### [TASK]
Below are entries. Copy exactly the lines running from the line that holds "owns is driven" to the line that holds "part of the", with both ends included.

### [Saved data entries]
-- ==== Sys2Proof/Certificates/Slice0/Obligations.lean ====
section
/-! DEFINITION. The statements about the model, one Prop each: first the block as a whole, then the completion of every family's
commands, then what single commands do. -/
open Sys2Proof Sys2Proof.Machine

/-- The state after reset is settled, its register tables are canonical, and a read of each of these registers returns the reset value of its table: HUB_ID, FLT_CTL, RING_CFG, LANE_CTL,
LANE_STATUS, LANE_TXEQ, INK_CPL_RSV, INK_FREE, Q_CFG, Q_LIM, BLT_CTL, MON_MIN, XB_PIN, XB_DOUT, STK_PERIOD, TB_PERIOD,
TB_CTOT, PBP_CFG, FEED_CTL and SLOT_CFG. -/
def Obligations.ResetStateAsTheTablesSay : Prop :=
  State.reset.Settled ∧ State.reset.Canonical ∧ ∀ e ∈ [(0x0, 0x92560210#32), (0x1000, 1#32), (0x30000, 0x8FE#32), (0x38000, 0x19#32), (0x39004, 1#32), (0x38010, 0xA0602#32),
    (0x2000C, 0x800#32), (0x20018, 0x8000#32), (0x28000, 0x1F40000#32), (0x28008, 0x1000008#32), (0x50000, 2#32),
    (0x5401C, 0x7FFFFFFF#32), (0x300000, 0x20#32), (0x30100C, 0x200#32), (0x6010, 0xF4240#32), (0x4010, 0x3E8#32),
    (0x4030, 0xFFFFFFFF#32), (0x400010, 0x1029#32), (0x40100, 1#32), (0x41010, 0x35A32#32)], readVal e.1 State.reset = e.2

/-- A step with command `c` at the front of the queue is `exec` of `c` on the state with the rest of the queue. The queue is the
model's own (log entry 2). -/
def Obligations.StepRunsFront : Prop :=
  ∀ (c : Instr) (rest : List Instr) (s : State), step { s with pending := c :: rest } = exec c { s with pending := rest }

/-- On an empty queue a step is one nanosecond: out of LPOR it advances each time base that is not slaved by 1 + TB_RATE × 2^-32 ns,
and the S2 output of a PWM whose DUTY has passed falls; nothing else changes but the count of elapsed time: no register, no
queue, no pin but those that nibs own, no nib without a fall to come. In LPOR only the count changes. That a step on an empty
queue is one nanosecond is the model's choice (log entry 2). -/
def Obligations.StepOnEmptyQueue : Prop :=
  ∀ s : State, s.pending = [] →
    (s.coreUp → ∃ t, step s = .next t ∧ t.hub = { s.hub with now := s.hub.now + 1 } ∧
      { t with time := s.time, hub := s.hub, nibs := s.nibs, pins := s.pins } = s ∧ { t.time with bases := s.time.bases } = s.time ∧
      (∀ n, n < 4 → base n t = if slaved n s then base n s else advance (base n s) (4294967296 + sgn (rd s (tbBase n 0x0C)))) ∧
      (∀ p, owner p s ≠ 1 → pin p t = pin p s) ∧
      ∀ n, { nib n t with fall := (nib n s).fall } = nib n s ∧
        ((nib n s).fall = none ∨ (∃ x, (nib n s).fall = some x ∧ s.hub.now + 1 < x) → nib n t = nib n s)) ∧
    (s.hub.lporHeld = true → step s = .next { s with hub := { s.hub with now := s.hub.now + 1 } })

/-- In every state every command answers a next state, and the commands that wait stay as they are: no command of this block stops
it, and none adds to the queue. The queue is the model's own (log entry 2). -/
def Obligations.CommandsAnswerAndKeepQueue : Prop :=
  ∀ (c : Instr) (s : State), ∃ t, exec c s = .next t ∧ t.pending = s.pending

/-- From every settled state, a step answers a state that is settled: NOTICE_N is low exactly while a notice queue chosen in
HUB_NPIN is not empty and NPIN_EN is 1, the INFLIGHT cells are those of the data that waits, and every pin the running bridge
owns is driven as the cycle, the sideband and the wires need it. -/
def Obligations.StepsStaySettled : Prop :=
  ∀ s t : State, s.Settled → step s = .next t → t.Settled

/-- In a quiet state nothing is left to carry on: a command whose own effect leaves the state quiet ends with that effect alone. -/
def Obligations.QuietIsAtRest : Prop :=
  ∀ (c : Instr) (s u : State), Does c s u → u.Quiet → exec c s = .next { u with pending := s.pending }

/-- A command that acts in a part held in reset has no effect of its own: in LPOR nothing of the logic die acts, in RST_N nothing
outside the ring core, and a companion in its reset does nothing. That these commands are without effect, and do not stop, is
the model's choice (log entry 3). -/
def Obligations.PartsInResetAreInert : Prop :=
  ∀ (c : Instr) (s : State), s.holds c → Does c s s.alone

/-- Every command of the hub, its resets and its registers completes, with every operand, in every state in which the part of the
block it acts in is out of reset: the answer is the next state in which the command's own effect, the named operation written
from its rule, has been carried out and what it lets go on has gone on. -/
def Obligations.HubCommandsComplete : Prop :=
  ∀ s : State, let s0 := s.alone
    (∀ (o : Origin) (off : Nat) (v : Word), s.coreUp → Does (.registerWrite o off v) s (serve o ⟨.wrN, off, 4, wordBytes v⟩ s0)) ∧
    (∀ (o : Origin) (off : Nat) (count : Nat), s.coreUp →
      Does (.commitOnDeliveryRead o off count) s (serve o ⟨.rd, off, count, []⟩ s0)) ∧
    (s.hubUp → Does .d2dStatusFrame s (d2dStatus s0)) ∧
    (s.hubUp → Does .companionWriteAck s (compAck s0)) ∧
    (s.hubUp → Does .d2dLinkLost s (d2dLost s0)) ∧
    (Does .logicPowerOnReset s (lporReset s0)) ∧
    (∀ (node : Fin 256) (boot : Fin 4) (test : Bool),
      Does (.lporRelease node boot test) s (lporRelease (strapPins node boot test s0))) ∧
    (Does .rstNAssert s (rstAssert s0)) ∧
    (∀ (node : Fin 256) (boot : Fin 4) (test : Bool),
      Does (.rstNRelease node boot test) s (rstRelease (strapPins node boot test s0))) ∧
    (s.hubUp → Does .hubCtlSwrst s (hubCtlWrite (withBit hubCtl 1 s0) s0)) ∧
    (s.hubUp → Does .hubCtlRun s (hubCtlWrite (withBit hubCtl 0 s0) s0)) ∧
    (s.hubUp → Does .hubCtlRunClear s (hubCtlWrite (sansBit hubCtl 0 s0) s0)) ∧
    (s.hubUp → Does .hubCtlRcclr s (hubCtlWrite (withBit hubCtl 5 s0) s0)) ∧
    (Does .companionPowerOnReset s (compReset s0)) ∧
    (∀ (osc : Bool), Does (.stbyCounterInvalid osc) s (stbyInvalid osc s0)) ∧
    (s.coreUp → Does .perstNAssert s (perst s0)) ∧
    (∀ (n : Fin 16), s.hubUp → Does (.noticeCoalesceFlush n) s (coalFlush n s0))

### [RESULT FOR THIS EXERCISE]
owns is driven as the cycle, the sideband and the wires need it. -/
def Obligations.StepsStaySettled : Prop :=
  ∀ s t : State, s.Settled → step s = .next t → t.Settled

/-- In a quiet state nothing is left to carry on: a command whose own effect leaves the state quiet ends with that effect alone. -/
def Obligations.QuietIsAtRest : Prop :=
  ∀ (c : Instr) (s u : State), Does c s u → u.Quiet → exec c s = .next { u with pending := s.pending }

/-- A command that acts in a part held in reset has no effect of its own: in LPOR nothing of the logic die acts, in RST_N nothing
outside the ring core, and a companion in its reset does nothing. That these commands are without effect, and do not stop, is
the model's choice (log entry 3). -/
def Obligations.PartsInResetAreInert : Prop :=
  ∀ (c : Instr) (s : State), s.holds c → Does c s s.alone

/-- Every command of the hub, its resets and its registers completes, with every operand, in every state in which the part of the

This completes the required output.